### Extracted data
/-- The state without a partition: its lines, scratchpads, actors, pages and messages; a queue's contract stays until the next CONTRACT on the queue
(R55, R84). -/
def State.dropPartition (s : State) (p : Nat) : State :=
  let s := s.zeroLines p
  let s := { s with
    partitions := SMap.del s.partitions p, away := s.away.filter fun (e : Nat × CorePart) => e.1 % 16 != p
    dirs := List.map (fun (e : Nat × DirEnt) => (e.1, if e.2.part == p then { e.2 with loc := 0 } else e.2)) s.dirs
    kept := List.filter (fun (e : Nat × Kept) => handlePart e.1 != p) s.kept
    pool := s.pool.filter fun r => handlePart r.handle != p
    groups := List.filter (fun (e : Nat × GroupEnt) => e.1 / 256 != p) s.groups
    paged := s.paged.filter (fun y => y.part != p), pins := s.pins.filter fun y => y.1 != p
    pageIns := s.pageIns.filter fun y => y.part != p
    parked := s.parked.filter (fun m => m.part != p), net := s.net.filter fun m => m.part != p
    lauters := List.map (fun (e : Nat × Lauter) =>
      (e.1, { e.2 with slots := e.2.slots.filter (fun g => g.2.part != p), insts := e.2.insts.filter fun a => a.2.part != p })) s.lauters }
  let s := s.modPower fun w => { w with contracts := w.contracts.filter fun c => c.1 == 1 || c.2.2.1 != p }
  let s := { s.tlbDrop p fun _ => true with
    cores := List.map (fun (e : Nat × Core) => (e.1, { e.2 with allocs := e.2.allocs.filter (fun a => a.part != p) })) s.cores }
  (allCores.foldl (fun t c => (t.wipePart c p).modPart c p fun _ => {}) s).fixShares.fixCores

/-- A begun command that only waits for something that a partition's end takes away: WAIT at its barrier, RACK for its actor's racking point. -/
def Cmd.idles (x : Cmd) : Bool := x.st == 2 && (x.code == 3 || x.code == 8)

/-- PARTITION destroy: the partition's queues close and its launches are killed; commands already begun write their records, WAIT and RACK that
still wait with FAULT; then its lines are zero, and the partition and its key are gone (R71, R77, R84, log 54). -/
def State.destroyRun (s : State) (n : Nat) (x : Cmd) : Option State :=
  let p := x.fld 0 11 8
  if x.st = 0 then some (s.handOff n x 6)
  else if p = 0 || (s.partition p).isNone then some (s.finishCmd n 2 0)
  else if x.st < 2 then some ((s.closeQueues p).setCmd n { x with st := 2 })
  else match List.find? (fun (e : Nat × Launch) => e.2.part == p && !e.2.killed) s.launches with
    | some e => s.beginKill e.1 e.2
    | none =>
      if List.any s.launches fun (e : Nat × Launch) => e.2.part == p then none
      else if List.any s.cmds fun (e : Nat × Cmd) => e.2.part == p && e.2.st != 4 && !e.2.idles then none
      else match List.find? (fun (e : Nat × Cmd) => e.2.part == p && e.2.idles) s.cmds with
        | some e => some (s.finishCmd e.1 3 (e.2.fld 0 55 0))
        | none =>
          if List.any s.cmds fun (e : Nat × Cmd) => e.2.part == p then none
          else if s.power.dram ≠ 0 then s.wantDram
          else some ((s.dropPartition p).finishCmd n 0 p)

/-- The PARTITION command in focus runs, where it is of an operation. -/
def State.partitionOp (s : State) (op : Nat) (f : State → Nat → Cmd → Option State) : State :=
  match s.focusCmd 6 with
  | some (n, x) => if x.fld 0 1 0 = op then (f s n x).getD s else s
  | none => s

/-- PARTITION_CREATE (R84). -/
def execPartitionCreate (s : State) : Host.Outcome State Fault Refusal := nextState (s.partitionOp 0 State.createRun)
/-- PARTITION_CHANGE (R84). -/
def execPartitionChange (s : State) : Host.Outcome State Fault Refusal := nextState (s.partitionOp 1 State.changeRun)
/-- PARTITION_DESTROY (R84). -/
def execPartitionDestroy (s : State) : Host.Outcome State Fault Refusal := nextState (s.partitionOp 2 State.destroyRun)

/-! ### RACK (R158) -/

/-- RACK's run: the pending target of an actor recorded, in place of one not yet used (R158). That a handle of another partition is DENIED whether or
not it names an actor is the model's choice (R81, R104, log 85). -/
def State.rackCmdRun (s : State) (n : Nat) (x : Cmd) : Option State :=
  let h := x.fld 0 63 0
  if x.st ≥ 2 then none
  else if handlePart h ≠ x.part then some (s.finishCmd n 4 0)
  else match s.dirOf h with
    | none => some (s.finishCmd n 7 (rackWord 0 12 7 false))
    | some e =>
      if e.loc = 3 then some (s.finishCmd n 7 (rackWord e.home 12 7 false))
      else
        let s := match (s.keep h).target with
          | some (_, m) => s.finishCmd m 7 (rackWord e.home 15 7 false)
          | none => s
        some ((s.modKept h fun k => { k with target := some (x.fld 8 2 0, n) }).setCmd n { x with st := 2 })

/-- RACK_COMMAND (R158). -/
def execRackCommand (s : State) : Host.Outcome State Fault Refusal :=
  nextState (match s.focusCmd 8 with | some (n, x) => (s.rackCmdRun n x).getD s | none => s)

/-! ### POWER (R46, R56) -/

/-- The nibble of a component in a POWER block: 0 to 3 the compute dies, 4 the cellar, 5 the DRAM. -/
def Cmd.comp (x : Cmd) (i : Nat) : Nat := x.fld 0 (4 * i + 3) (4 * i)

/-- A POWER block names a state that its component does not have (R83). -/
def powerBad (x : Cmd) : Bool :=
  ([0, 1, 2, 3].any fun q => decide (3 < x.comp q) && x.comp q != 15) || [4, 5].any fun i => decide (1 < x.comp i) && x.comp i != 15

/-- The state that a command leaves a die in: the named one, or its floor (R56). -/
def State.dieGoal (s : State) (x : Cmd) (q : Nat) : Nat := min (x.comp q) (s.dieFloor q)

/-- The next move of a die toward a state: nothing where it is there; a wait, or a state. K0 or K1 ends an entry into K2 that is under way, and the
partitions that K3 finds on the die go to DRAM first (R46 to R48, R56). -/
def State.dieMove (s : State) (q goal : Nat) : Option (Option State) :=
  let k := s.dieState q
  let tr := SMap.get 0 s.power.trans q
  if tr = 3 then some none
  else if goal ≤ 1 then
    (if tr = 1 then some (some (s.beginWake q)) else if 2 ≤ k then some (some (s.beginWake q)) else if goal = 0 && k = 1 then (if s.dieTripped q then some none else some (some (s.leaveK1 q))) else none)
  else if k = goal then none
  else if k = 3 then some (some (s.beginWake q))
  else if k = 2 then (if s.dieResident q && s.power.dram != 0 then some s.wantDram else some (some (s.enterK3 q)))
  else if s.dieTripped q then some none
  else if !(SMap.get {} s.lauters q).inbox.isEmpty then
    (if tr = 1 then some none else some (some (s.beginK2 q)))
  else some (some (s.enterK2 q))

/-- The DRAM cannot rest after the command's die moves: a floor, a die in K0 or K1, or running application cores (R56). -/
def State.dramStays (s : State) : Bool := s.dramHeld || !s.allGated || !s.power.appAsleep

### What you should do
The data must be given again in full. Keep every line identical.

### Reply to the task
/-- The state without a partition: its lines, scratchpads, actors, pages and messages; a queue's contract stays until the next CONTRACT on the queue
(R55, R84). -/
def State.dropPartition (s : State) (p : Nat) : State :=
  let s := s.zeroLines p
  let s := { s with
    partitions := SMap.del s.partitions p, away := s.away.filter fun (e : Nat × CorePart) => e.1 % 16 != p
    dirs := List.map (fun (e : Nat × DirEnt) => (e.1, if e.2.part == p then { e.2 with loc := 0 } else e.2)) s.dirs
    kept := List.filter (fun (e : Nat × Kept) => handlePart e.1 != p) s.kept
    pool := s.pool.filter fun r => handlePart r.handle != p
    groups := List.filter (fun (e : Nat × GroupEnt) => e.1 / 256 != p) s.groups
    paged := s.paged.filter (fun y => y.part != p), pins := s.pins.filter fun y => y.1 != p
    pageIns := s.pageIns.filter fun y => y.part != p
    parked := s.parked.filter (fun m => m.part != p), net := s.net.filter fun m => m.part != p
    lauters := List.map (fun (e : Nat × Lauter) =>
      (e.1, { e.2 with slots := e.2.slots.filter (fun g => g.2.part != p), insts := e.2.insts.filter fun a => a.2.part != p })) s.lauters }
  let s := s.modPower fun w => { w with contracts := w.contracts.filter fun c => c.1 == 1 || c.2.2.1 != p }
  let s := { s.tlbDrop p fun _ => true with
    cores := List.map (fun (e : Nat × Core) => (e.1, { e.2 with allocs := e.2.allocs.filter (fun a => a.part != p) })) s.cores }
  (allCores.foldl (fun t c => (t.wipePart c p).modPart c p fun _ => {}) s).fixShares.fixCores

/-- A begun command that only waits for something that a partition's end takes away: WAIT at its barrier, RACK for its actor's racking point. -/
def Cmd.idles (x : Cmd) : Bool := x.st == 2 && (x.code == 3 || x.code == 8)

/-- PARTITION destroy: the partition's queues close and its launches are killed; commands already begun write their records, WAIT and RACK that
still wait with FAULT; then its lines are zero, and the partition and its key are gone (R71, R77, R84, log 54). -/
def State.destroyRun (s : State) (n : Nat) (x : Cmd) : Option State :=
  let p := x.fld 0 11 8
  if x.st = 0 then some (s.handOff n x 6)
  else if p = 0 || (s.partition p).isNone then some (s.finishCmd n 2 0)
  else if x.st < 2 then some ((s.closeQueues p).setCmd n { x with st := 2 })
  else match List.find? (fun (e : Nat × Launch) => e.2.part == p && !e.2.killed) s.launches with
    | some e => s.beginKill e.1 e.2
    | none =>
      if List.any s.launches fun (e : Nat × Launch) => e.2.part == p then none
      else if List.any s.cmds fun (e : Nat × Cmd) => e.2.part == p && e.2.st != 4 && !e.2.idles then none
      else match List.find? (fun (e : Nat × Cmd) => e.2.part == p && e.2.idles) s.cmds with
        | some e => some (s.finishCmd e.1 3 (e.2.fld 0 55 0))
        | none =>
          if List.any s.cmds fun (e : Nat × Cmd) => e.2.part == p then none
          else if s.power.dram ≠ 0 then s.wantDram
          else some ((s.dropPartition p).finishCmd n 0 p)

/-- The PARTITION command in focus runs, where it is of an operation. -/
def State.partitionOp (s : State) (op : Nat) (f : State → Nat → Cmd → Option State) : State :=
  match s.focusCmd 6 with
  | some (n, x) => if x.fld 0 1 0 = op then (f s n x).getD s else s
  | none => s

/-- PARTITION_CREATE (R84). -/
def execPartitionCreate (s : State) : Host.Outcome State Fault Refusal := nextState (s.partitionOp 0 State.createRun)
/-- PARTITION_CHANGE (R84). -/
def execPartitionChange (s : State) : Host.Outcome State Fault Refusal := nextState (s.partitionOp 1 State.changeRun)
/-- PARTITION_DESTROY (R84). -/
def execPartitionDestroy (s : State) : Host.Outcome State Fault Refusal := nextState (s.partitionOp 2 State.destroyRun)

/-! ### RACK (R158) -/

/-- RACK's run: the pending target of an actor recorded, in place of one not yet used (R158). That a handle of another partition is DENIED whether or
not it names an actor is the model's choice (R81, R104, log 85). -/
def State.rackCmdRun (s : State) (n : Nat) (x : Cmd) : Option State :=
  let h := x.fld 0 63 0
  if x.st ≥ 2 then none
  else if handlePart h ≠ x.part then some (s.finishCmd n 4 0)
  else match s.dirOf h with
    | none => some (s.finishCmd n 7 (rackWord 0 12 7 false))
    | some e =>
      if e.loc = 3 then some (s.finishCmd n 7 (rackWord e.home 12 7 false))
      else
        let s := match (s.keep h).target with
          | some (_, m) => s.finishCmd m 7 (rackWord e.home 15 7 false)
          | none => s
        some ((s.modKept h fun k => { k with target := some (x.fld 8 2 0, n) }).setCmd n { x with st := 2 })

/-- RACK_COMMAND (R158). -/
def execRackCommand (s : State) : Host.Outcome State Fault Refusal :=
  nextState (match s.focusCmd 8 with | some (n, x) => (s.rackCmdRun n x).getD s | none => s)

/-! ### POWER (R46, R56) -/

/-- The nibble of a component in a POWER block: 0 to 3 the compute dies, 4 the cellar, 5 the DRAM. -/
def Cmd.comp (x : Cmd) (i : Nat) : Nat := x.fld 0 (4 * i + 3) (4 * i)

/-- A POWER block names a state that its component does not have (R83). -/
def powerBad (x : Cmd) : Bool :=
  ([0, 1, 2, 3].any fun q => decide (3 < x.comp q) && x.comp q != 15) || [4, 5].any fun i => decide (1 < x.comp i) && x.comp i != 15

/-- The state that a command leaves a die in: the named one, or its floor (R56). -/
def State.dieGoal (s : State) (x : Cmd) (q : Nat) : Nat := min (x.comp q) (s.dieFloor q)

/-- The next move of a die toward a state: nothing where it is there; a wait, or a state. K0 or K1 ends an entry into K2 that is under way, and the
partitions that K3 finds on the die go to DRAM first (R46 to R48, R56). -/
def State.dieMove (s : State) (q goal : Nat) : Option (Option State) :=
  let k := s.dieState q
  let tr := SMap.get 0 s.power.trans q
  if tr = 3 then some none
  else if goal ≤ 1 then
    (if tr = 1 then some (some (s.beginWake q)) else if 2 ≤ k then some (some (s.beginWake q)) else if goal = 0 && k = 1 then (if s.dieTripped q then some none else some (some (s.leaveK1 q))) else none)
  else if k = goal then none
  else if k = 3 then some (some (s.beginWake q))
  else if k = 2 then (if s.dieResident q && s.power.dram != 0 then some s.wantDram else some (some (s.enterK3 q)))
  else if s.dieTripped q then some none
  else if !(SMap.get {} s.lauters q).inbox.isEmpty then
    (if tr = 1 then some none else some (some (s.beginK2 q)))
  else some (some (s.enterK2 q))

/-- The DRAM cannot rest after the command's die moves: a floor, a die in K0 or K1, or running application cores (R56). -/
def State.dramStays (s : State) : Bool := s.dramHeld || !s.allGated || !s.power.appAsleep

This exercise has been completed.